Fortified non-dairy milk is a vitamin B12-rich option on its own. For instance, just 1 cup of fortified unsweetened soy milk contains 1 mcg, providing 42% of your daily vitamin B12 needs.
Choosing fortified plant milks ensures you get this essential nutrient. Incorporate them into your daily routine, whether as a standalone drink or as a nutritious addition to your favorite recipes.
Fortified vegan meats offer an excellent way to boost your vitamin B12 intake on a plant-based diet. Plant-based chicken, pork, veggie burgers, and more are rich sources of vitamin B12.
For instance, the popular Beyond Meat burger, widely available in grocery stores and restaurants, provides a substantial 3.15 mcg, covering 131% of your daily vitamin B12 needs.
To meet your vitamin B12 needs, consider taking a daily vitamin B12 supplement of at least 25 mcg or a supplement of 1000 mcg twice a week. Whether in spray or pill form, choose what suits you best.
Setting a reminder on your phone or calendar can help you remember to take it regularly. Supplements are a safer option than relying solely on food sources to maintain B12 levels, preventing the risk of deficiency.
Consistency is key, so a supplement ensures you consistently get enough vitamin B12, even if your diet varies.
Rest assured, consuming vitamin B12 fortified foods alongside your supplement won’t lead to an overdose.

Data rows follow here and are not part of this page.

/-- Whether a table word is read as a matrix-stream word: it is no well-formed grove-stream instruction
(the two streams share their words, log entry 15). -/
def tableIsMatrix (bs : List Byte) : Bool :=
  match decodeBytes bs with
  | .ok (i, _) => !i.wellFormed
  | .error _ => true

/-- The instruction the decoder reads from a table word laid out in memory, the words after it zero. -/
def decodeTableWord (_nbits w : Nat) : Option Instr :=
  let bs := bytesOf 12 w
  if tableIsMatrix bs then (decodeMatrixBytes bs).toOption.map (·.1) else (decodeBytes bs).toOption.map (·.1)

end Sys2Proof
end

Vitamin B12 is a water-soluble vitamin, meaning any excess beyond daily needs will be naturally excreted through urine. No need to worry about consuming too much B12.
Acquiring Sufficient Vitamin B12 from Diet: Final Thoughts
For vegans, obtaining adequate vitamin B12 is essential for optimal health. Since reliable sources of B12 are limited in plant-based foods, it’s crucial to incorporate fortified foods or supplements into your diet.
Consult a vegan registered dietitian to ensure you’re meeting your B12 needs and avoid potential deficiencies. Remember, B12 is water-soluble, so any excess will be naturally excreted, making overdosing unlikely.